◆ ENTRIES PROVIDED:
=====

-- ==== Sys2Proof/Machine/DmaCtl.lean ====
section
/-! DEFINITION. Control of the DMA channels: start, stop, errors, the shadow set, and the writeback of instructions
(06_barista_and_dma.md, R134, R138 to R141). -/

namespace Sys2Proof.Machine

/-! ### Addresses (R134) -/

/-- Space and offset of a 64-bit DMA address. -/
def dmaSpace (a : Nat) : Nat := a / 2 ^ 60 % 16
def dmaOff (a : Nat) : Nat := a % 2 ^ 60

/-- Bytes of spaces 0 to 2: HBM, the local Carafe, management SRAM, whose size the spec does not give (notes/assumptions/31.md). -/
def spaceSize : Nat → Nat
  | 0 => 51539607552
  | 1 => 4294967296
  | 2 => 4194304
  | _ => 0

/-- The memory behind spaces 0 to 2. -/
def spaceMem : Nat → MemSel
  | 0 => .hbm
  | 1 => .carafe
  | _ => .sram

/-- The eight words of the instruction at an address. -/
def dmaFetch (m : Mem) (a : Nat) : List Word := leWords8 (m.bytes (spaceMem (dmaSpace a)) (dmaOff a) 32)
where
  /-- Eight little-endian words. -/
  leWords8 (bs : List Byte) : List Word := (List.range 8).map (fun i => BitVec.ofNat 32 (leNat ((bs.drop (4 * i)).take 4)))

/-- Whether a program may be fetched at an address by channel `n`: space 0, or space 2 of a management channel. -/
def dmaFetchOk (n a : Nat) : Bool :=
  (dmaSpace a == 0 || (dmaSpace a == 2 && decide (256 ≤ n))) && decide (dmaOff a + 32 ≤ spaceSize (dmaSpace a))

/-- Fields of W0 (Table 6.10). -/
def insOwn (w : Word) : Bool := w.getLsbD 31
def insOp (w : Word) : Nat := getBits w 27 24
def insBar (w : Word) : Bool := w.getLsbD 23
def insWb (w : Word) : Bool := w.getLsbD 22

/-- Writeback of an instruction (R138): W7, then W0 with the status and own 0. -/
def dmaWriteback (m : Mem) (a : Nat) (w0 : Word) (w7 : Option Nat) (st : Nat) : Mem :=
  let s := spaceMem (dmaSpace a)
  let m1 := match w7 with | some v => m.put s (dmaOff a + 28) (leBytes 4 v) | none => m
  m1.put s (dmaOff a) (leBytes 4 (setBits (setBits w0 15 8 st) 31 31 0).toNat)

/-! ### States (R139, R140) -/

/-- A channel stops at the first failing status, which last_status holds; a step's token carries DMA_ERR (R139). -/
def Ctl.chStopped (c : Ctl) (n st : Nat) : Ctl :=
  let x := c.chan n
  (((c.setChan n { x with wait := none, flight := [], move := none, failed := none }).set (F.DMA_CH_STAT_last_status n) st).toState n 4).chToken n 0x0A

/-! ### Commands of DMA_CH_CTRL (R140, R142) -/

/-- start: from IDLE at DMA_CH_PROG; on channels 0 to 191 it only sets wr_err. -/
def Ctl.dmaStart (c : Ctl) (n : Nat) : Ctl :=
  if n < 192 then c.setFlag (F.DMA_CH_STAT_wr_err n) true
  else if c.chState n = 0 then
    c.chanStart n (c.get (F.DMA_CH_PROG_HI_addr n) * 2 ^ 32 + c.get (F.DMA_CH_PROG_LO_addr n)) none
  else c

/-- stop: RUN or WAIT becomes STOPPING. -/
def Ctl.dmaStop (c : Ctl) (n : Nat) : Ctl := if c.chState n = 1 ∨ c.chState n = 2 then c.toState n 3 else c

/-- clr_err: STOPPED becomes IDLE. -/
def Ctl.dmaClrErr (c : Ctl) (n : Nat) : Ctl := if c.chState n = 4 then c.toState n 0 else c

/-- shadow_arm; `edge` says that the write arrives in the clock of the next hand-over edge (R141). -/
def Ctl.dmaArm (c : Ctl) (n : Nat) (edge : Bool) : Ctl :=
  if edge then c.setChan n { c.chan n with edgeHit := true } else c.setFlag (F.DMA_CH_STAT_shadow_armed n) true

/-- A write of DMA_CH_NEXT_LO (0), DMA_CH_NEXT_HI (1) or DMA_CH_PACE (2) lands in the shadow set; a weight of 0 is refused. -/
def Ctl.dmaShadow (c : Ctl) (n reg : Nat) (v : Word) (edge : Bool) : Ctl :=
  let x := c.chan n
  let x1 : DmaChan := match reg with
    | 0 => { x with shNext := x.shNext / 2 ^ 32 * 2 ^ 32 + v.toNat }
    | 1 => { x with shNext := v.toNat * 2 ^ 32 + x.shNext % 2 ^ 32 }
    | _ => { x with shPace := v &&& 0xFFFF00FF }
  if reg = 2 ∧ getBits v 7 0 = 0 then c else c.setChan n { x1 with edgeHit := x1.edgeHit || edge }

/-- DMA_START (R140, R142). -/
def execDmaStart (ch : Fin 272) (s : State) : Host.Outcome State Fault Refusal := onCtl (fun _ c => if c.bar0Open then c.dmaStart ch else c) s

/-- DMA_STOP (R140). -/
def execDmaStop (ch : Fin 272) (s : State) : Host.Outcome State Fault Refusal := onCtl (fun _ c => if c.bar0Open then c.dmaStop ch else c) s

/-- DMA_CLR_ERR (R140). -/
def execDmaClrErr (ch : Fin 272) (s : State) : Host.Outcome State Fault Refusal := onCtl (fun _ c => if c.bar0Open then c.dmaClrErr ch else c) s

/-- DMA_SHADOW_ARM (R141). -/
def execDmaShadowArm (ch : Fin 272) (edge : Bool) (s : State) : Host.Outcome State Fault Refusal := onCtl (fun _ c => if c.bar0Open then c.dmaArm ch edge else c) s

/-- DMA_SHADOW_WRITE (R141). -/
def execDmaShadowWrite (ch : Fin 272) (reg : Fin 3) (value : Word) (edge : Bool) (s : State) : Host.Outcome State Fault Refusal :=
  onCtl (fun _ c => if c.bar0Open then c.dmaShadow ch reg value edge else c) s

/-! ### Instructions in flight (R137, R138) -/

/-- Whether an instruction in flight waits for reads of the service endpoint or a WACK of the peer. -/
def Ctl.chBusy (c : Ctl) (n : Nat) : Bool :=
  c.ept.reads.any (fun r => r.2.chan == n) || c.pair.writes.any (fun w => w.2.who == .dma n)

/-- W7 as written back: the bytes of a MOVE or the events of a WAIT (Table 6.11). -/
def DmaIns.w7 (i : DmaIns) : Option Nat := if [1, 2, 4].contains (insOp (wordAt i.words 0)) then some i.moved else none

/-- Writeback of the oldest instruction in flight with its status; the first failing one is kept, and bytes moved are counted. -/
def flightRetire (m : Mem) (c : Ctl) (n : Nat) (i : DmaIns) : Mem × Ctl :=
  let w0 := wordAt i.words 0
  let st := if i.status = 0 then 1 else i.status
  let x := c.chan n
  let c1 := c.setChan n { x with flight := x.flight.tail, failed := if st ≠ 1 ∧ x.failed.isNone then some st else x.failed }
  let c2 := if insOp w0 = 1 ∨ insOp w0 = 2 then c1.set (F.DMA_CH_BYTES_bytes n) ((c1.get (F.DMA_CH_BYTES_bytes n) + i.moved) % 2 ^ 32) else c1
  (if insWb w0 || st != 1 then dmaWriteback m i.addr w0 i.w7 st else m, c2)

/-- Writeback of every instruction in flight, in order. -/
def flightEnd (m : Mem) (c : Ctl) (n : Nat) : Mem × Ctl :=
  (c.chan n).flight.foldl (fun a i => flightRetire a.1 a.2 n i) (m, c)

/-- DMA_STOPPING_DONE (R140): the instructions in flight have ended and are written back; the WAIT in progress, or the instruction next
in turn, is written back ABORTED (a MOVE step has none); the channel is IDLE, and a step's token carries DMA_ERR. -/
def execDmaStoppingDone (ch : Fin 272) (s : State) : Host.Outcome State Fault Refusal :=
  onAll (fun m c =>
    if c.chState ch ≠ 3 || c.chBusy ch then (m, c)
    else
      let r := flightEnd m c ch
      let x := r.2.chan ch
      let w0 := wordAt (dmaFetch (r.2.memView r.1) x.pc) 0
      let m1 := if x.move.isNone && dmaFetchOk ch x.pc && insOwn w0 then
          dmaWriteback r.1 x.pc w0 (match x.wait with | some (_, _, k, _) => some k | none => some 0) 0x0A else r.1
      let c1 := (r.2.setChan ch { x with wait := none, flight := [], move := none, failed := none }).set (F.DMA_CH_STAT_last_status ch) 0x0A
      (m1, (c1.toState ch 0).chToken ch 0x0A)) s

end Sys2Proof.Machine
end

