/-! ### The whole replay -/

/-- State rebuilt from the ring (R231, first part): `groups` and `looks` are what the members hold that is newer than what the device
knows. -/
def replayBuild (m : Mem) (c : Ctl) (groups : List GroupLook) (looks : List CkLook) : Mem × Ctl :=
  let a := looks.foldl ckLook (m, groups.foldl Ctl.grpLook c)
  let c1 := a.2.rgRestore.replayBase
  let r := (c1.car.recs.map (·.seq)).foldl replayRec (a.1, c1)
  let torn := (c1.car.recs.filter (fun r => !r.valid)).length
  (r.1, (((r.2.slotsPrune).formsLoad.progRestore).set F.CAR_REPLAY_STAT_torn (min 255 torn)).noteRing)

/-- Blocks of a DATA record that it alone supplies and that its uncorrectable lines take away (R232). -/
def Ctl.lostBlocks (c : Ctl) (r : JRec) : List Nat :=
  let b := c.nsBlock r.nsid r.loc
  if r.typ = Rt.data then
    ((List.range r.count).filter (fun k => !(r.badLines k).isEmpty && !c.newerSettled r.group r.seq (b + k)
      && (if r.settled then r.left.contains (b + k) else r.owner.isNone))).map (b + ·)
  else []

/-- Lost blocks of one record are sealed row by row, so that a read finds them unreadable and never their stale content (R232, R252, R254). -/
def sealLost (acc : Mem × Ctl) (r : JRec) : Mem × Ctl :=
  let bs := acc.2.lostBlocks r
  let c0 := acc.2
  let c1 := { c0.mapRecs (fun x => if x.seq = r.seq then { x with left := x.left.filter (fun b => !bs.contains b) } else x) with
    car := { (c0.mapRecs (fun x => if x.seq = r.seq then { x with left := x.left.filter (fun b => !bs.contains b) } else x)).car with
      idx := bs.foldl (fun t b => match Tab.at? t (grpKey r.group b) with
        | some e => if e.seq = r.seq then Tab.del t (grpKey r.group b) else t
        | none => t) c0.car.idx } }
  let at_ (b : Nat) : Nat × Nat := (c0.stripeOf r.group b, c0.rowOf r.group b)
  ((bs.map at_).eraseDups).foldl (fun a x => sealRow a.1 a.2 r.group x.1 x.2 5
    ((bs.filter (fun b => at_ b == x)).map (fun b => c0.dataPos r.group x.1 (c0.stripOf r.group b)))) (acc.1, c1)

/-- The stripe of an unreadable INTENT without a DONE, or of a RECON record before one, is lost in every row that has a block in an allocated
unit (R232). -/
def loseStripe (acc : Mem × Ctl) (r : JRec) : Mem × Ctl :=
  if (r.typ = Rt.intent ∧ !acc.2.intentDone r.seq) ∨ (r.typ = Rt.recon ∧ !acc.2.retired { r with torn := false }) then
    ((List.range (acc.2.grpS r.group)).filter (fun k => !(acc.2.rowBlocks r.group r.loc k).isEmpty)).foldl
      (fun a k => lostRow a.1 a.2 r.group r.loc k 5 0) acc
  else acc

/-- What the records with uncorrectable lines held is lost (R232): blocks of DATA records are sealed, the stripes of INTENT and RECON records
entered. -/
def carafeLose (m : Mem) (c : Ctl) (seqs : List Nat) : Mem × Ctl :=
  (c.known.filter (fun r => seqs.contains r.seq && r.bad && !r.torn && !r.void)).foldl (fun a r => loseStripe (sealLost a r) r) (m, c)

=====

◆ PROMPT: Say how many lines above hold "chBusy", and nothing else.

◆ OUTPUT OF THE EXERCISE: 2